Problem statement ▸ Look through the entries below for the string "beginUpdate", and copy each line where it is found.

··· Data supplied

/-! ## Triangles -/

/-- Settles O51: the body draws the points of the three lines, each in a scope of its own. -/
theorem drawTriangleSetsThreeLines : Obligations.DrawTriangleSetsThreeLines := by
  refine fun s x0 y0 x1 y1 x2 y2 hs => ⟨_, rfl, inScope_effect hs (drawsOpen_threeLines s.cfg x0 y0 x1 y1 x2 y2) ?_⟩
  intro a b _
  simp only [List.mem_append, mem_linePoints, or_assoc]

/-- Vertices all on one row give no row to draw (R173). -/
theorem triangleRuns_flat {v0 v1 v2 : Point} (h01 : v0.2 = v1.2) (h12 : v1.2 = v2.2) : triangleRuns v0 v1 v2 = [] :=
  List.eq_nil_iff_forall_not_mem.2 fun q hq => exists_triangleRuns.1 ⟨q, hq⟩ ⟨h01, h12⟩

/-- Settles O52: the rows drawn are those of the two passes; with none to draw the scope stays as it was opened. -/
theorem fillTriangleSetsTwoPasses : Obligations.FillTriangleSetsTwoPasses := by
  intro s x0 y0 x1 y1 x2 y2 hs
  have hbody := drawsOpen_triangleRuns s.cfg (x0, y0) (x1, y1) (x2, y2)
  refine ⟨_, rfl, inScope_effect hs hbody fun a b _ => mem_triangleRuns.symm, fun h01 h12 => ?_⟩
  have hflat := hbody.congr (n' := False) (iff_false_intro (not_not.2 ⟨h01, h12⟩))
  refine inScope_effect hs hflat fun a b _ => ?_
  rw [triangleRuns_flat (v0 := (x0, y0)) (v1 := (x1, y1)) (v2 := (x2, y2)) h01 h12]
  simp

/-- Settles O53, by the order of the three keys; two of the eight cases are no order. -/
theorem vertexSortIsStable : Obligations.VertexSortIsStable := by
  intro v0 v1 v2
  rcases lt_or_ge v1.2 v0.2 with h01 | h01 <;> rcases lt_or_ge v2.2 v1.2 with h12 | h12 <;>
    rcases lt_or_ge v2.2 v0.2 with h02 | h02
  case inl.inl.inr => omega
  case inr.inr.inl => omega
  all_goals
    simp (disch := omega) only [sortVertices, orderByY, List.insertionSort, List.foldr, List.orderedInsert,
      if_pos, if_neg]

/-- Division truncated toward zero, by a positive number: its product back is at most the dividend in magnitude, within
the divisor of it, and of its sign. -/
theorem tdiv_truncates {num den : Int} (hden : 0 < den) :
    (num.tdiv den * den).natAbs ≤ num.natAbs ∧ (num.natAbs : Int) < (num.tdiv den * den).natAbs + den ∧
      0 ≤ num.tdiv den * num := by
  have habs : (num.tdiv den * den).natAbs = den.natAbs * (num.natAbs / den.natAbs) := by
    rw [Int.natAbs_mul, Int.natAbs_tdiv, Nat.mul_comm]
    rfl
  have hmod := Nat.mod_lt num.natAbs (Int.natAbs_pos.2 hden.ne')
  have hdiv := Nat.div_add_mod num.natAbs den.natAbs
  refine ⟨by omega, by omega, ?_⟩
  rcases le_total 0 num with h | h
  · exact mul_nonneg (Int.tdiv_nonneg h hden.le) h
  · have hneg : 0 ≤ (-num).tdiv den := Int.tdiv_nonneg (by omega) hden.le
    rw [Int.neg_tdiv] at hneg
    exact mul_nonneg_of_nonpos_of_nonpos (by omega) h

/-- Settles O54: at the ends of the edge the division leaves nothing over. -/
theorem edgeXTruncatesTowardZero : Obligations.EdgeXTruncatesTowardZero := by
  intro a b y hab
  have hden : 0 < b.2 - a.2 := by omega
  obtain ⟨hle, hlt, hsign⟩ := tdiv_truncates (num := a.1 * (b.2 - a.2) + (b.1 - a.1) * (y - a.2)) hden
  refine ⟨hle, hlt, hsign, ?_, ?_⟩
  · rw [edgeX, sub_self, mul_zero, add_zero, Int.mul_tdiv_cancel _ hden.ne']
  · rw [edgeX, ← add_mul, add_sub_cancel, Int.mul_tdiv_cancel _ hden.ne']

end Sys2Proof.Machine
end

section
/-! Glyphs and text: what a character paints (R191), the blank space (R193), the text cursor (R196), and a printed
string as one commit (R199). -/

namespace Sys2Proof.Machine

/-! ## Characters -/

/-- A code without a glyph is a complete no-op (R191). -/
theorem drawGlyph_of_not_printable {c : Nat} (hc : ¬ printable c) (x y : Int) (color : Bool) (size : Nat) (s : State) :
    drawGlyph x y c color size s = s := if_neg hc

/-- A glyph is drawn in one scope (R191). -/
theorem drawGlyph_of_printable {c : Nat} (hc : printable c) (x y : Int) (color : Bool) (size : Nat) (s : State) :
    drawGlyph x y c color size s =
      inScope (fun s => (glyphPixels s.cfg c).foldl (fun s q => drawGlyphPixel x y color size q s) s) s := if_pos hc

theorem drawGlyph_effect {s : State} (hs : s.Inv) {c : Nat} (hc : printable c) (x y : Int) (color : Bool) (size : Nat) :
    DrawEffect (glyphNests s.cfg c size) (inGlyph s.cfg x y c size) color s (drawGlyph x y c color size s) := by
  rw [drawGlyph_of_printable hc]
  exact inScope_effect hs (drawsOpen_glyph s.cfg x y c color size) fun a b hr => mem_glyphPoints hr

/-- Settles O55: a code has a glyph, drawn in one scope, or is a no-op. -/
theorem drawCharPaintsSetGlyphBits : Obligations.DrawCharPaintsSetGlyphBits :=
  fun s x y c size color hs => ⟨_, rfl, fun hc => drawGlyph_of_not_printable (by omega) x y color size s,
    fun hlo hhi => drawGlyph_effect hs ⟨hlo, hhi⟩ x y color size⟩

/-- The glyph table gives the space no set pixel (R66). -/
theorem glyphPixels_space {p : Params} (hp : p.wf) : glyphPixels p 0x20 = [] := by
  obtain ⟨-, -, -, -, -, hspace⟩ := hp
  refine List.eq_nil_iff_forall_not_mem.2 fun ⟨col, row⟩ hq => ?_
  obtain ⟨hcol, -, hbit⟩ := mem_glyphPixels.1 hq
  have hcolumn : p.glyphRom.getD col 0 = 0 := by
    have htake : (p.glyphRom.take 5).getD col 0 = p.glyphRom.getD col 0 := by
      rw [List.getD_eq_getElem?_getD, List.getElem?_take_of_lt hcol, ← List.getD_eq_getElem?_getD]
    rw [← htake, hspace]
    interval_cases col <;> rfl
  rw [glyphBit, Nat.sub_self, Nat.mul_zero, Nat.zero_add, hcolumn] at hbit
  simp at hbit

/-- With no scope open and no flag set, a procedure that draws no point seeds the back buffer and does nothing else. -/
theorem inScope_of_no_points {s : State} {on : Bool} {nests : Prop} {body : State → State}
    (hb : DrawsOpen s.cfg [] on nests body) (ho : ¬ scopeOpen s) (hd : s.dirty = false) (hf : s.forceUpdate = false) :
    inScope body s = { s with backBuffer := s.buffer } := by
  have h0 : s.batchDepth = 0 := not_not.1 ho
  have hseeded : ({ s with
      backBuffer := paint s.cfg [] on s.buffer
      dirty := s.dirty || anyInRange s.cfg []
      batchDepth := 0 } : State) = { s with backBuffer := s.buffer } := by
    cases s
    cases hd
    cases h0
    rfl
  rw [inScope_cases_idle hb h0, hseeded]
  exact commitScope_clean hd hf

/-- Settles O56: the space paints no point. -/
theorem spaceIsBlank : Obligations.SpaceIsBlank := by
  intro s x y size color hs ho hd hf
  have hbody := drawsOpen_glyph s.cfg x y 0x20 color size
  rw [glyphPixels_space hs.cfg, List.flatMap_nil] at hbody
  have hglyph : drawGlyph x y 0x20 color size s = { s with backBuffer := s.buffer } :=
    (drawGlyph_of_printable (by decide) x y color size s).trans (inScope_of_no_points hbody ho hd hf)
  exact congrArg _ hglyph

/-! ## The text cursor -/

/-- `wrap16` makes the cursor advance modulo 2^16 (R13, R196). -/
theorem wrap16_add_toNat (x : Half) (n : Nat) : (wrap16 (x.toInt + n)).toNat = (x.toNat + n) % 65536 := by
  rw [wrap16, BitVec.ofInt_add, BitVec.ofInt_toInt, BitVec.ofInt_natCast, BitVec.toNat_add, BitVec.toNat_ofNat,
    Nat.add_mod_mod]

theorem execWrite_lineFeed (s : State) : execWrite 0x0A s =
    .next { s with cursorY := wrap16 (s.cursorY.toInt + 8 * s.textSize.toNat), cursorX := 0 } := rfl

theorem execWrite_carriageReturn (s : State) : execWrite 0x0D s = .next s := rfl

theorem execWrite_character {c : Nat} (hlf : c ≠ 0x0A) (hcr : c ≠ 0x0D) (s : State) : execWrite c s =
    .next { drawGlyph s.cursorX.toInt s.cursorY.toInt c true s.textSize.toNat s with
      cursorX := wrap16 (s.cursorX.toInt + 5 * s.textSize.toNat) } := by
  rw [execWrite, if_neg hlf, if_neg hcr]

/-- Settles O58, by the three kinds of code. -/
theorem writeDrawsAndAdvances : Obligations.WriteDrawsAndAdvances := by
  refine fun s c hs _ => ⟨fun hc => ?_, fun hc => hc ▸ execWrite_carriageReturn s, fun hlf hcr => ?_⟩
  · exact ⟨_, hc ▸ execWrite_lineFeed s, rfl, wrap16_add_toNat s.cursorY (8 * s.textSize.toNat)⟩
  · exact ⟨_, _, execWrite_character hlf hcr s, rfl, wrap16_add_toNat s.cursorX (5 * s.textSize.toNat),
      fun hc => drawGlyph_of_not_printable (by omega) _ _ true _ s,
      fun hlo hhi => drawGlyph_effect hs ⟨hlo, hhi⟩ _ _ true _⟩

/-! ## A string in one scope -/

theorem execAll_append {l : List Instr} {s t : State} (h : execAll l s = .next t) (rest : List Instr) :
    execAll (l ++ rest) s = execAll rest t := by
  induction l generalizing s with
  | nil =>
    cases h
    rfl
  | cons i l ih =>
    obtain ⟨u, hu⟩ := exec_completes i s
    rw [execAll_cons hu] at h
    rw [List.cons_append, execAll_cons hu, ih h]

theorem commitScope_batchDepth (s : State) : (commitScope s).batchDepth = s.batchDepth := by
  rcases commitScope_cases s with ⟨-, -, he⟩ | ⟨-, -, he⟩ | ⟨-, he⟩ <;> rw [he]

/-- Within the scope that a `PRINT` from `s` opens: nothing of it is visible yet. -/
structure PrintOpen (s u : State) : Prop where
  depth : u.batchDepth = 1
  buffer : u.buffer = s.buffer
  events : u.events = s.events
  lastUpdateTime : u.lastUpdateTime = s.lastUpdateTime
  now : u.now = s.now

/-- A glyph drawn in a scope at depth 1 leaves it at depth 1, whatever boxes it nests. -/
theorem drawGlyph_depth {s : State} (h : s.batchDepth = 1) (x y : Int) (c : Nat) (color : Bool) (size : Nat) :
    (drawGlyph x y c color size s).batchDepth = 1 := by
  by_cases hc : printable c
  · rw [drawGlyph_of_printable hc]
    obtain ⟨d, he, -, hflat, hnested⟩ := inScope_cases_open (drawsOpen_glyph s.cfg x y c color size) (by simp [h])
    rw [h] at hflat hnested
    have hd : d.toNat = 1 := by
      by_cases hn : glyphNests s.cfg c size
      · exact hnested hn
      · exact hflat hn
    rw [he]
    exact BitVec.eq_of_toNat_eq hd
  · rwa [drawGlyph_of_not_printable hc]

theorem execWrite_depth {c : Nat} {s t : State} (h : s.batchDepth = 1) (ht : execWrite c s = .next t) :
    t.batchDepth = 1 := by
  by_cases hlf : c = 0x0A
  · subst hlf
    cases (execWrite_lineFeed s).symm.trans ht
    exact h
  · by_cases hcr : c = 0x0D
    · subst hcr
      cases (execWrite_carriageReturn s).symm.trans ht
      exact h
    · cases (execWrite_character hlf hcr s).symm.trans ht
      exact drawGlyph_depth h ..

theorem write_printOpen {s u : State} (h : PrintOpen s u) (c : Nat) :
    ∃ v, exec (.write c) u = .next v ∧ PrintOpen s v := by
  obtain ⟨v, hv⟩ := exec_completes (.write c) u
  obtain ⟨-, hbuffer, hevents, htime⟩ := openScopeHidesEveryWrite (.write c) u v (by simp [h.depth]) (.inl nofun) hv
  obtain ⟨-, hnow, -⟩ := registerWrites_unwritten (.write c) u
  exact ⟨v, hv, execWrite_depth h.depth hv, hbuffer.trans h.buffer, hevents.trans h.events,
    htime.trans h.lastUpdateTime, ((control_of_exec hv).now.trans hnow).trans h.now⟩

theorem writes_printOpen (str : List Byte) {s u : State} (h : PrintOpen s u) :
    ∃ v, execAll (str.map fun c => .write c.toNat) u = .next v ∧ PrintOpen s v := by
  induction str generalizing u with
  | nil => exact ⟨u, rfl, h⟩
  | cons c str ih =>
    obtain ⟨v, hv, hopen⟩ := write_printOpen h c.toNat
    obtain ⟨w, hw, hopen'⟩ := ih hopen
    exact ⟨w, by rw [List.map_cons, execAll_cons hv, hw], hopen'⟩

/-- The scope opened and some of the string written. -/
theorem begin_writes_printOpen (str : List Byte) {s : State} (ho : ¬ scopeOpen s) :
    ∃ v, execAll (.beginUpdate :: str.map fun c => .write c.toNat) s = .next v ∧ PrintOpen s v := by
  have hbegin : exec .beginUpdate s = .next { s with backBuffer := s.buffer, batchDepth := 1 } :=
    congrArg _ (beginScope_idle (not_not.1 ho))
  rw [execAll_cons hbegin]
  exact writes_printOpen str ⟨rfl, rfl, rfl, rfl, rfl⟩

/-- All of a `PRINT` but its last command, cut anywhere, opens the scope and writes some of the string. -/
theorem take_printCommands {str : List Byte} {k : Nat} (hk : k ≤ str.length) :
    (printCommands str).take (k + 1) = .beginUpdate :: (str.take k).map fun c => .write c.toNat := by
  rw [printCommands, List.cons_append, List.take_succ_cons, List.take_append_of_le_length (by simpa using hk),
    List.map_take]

······

Solution for this exercise ▸
    ∃ v, execAll (.beginUpdate :: str.map fun c => .write c.toNat) s = .next v ∧ PrintOpen s v := by
  have hbegin : exec .beginUpdate s = .next { s with backBuffer := s.buffer, batchDepth := 1 } :=
    (printCommands str).take (k + 1) = .beginUpdate :: (str.take k).map fun c => .write c.toNat := by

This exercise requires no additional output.